The findings demonstrate the significant potential of STEM to complement and extend the capabilities of conventional cryo-EM. The advantages of STEM in achieving compositional contrast and in its ability to image thicker specimens make it a powerful tool for investigating cellular structures and processes where both morphology and composition are essential. The higher radiation damage threshold for STEM is particularly important for cryo-tomography. The ability to estimate ion concentrations directly from image intensity offers new avenues for quantitative analysis of cellular composition. The use of 3D deconvolution enhances the interpretability of tomographic reconstructions, improving both morphological and compositional information. The detection of single metal ions expands the possibilities for studying the interaction of metals with biological macromolecules at the atomic level. The differences between STEM and TEM contrast mechanisms are highlighted, emphasizing the need for appropriate interpretation based on the imaging mode and sample characteristics. The authors suggest that advanced phase-imaging techniques in STEM will be crucial for achieving higher resolutions in cryo-EM of biological macromolecules.

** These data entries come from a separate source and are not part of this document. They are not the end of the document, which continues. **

-- ==== Sys2Proof/Laws/Decode.lean ====
section
/-! SUPPORT. The small laws of the decoder and the encoder. -/

namespace Sys2Proof

@[simp] theorem Mode.ofCode_code (A : Mode) : Mode.ofCode A.code = some A := by cases A <;> decide

theorem Mode.code_of_ofCode {c : BitVec 2} {A : Mode} (h : Mode.ofCode c = some A) : A.code = c := by
  revert c A; decide

@[simp] theorem Width.ofBytes_bytes (n : Width) : Width.ofBytes n.bytes = some n := by cases n <;> decide

theorem Width.bytes_of_ofBytes {k : Nat} {n : Width} (h : Width.ofBytes k = some n) : n.bytes = k := by
  unfold Width.ofBytes at h
  split at h
  · cases h; subst_vars; rfl
  · split at h
    · cases h; subst_vars; rfl
    · split at h
      · cases h; subst_vars; rfl
      · split at h <;> cases h; subst_vars; rfl

@[simp] theorem irqOf_irqOff {i r : Nat} (h : r < 4) : irqOf (irqOff i r) = i := by unfold irqOf irqOff; omega

@[simp] theorem selOf_irqOff {i r : Nat} (h : r < 4) : selOf (irqOff i r) = r := by unfold selOf irqOff; omega

theorem irqOff_ge (i r : Nat) : 0x1000 ≤ irqOff i r := by unfold irqOff; omega

/-- A byte offset of the per-IRQ region is that of its IRQ and its register. -/
theorem irqOff_irqOf {off : Nat} (h : 0x1000 ≤ off) : irqOff (irqOf off) (selOf off) = off := by
  unfold irqOff irqOf selOf; omega

/-- The start offset of a register selects it. -/
@[simp] theorem ctrlLookup_offset (r : CtrlReg) : ctrlLookup r.offset = some r := by
  cases r with
  | cliccfg => rfl
  | inttrigLo x => revert x; decide
  | inttrigHi x => revert x; decide

theorem ctrlOffset_lt (r : CtrlReg) : r.offset < 0x1000 := by
  cases r with
  | cliccfg => decide
  | inttrigLo x => have := x.isLt; simp only [CtrlReg.offset]; omega
  | inttrigHi x => have := x.isLt; simp only [CtrlReg.offset]; omega

theorem ctrlOffset_aligned (r : CtrlReg) : r.offset % 4 = 0 := by
  cases r <;> simp only [CtrlReg.offset] <;> omega

/-- Only the start offset of a register selects it (R82). -/
theorem offset_of_ctrlLookup {off : Nat} {r : CtrlReg} (h : ctrlLookup off = some r) : off = r.offset := by
  unfold ctrlLookup at h
  split at h
  · cases h; assumption
  · split at h
    · cases h; simp only [CtrlReg.offset, BitVec.toNat_ofNat]; omega
    · split at h
      · cases h; simp only [CtrlReg.offset, BitVec.toNat_ofNat]; omega
      · cases h

/-- The offsets that select nothing (R189, R190). -/
theorem ctrlLookup_none {off : Nat} (h0 : off ≠ 0) (h : ¬ (0x40 ≤ off ∧ off ≤ 0xBF ∧ off % 4 = 0)) :
    ctrlLookup off = none := by
  unfold ctrlLookup
  rw [if_neg h0, if_neg (by omega), if_neg (by omega)]

end Sys2Proof
end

This Account showcases the power of STEM in cryo-EM of biological specimens, offering superior contrast and resolution, particularly for thicker samples. The method allows for compositional analysis alongside morphological studies, providing a richer understanding of cellular structure. Future work will focus on improving dose efficiency, developing advanced phase-imaging techniques, and refining quantitative analysis methods to fully exploit the potential of STEM in biological cryo-EM. The combination of various STEM detection modes, advanced image processing, and potentially faster data acquisition hardware will open new opportunities in cryo-EM.

The current methods for estimating ion concentrations from image intensity are still relatively crude, requiring further refinement for accurate quantification. The resolution achieved in single-particle cryo-STEM analysis, while sufficient for localizing metal ions, is lower than that typically obtained in cryo-TEM for protein structure determination. The application of 3D deconvolution, while beneficial, can introduce parameter-dependent distortions in intensity histograms, complicating quantitative interpretation. Further research is needed to fully optimize experimental parameters and to develop more sophisticated image processing techniques for more accurate and precise analysis.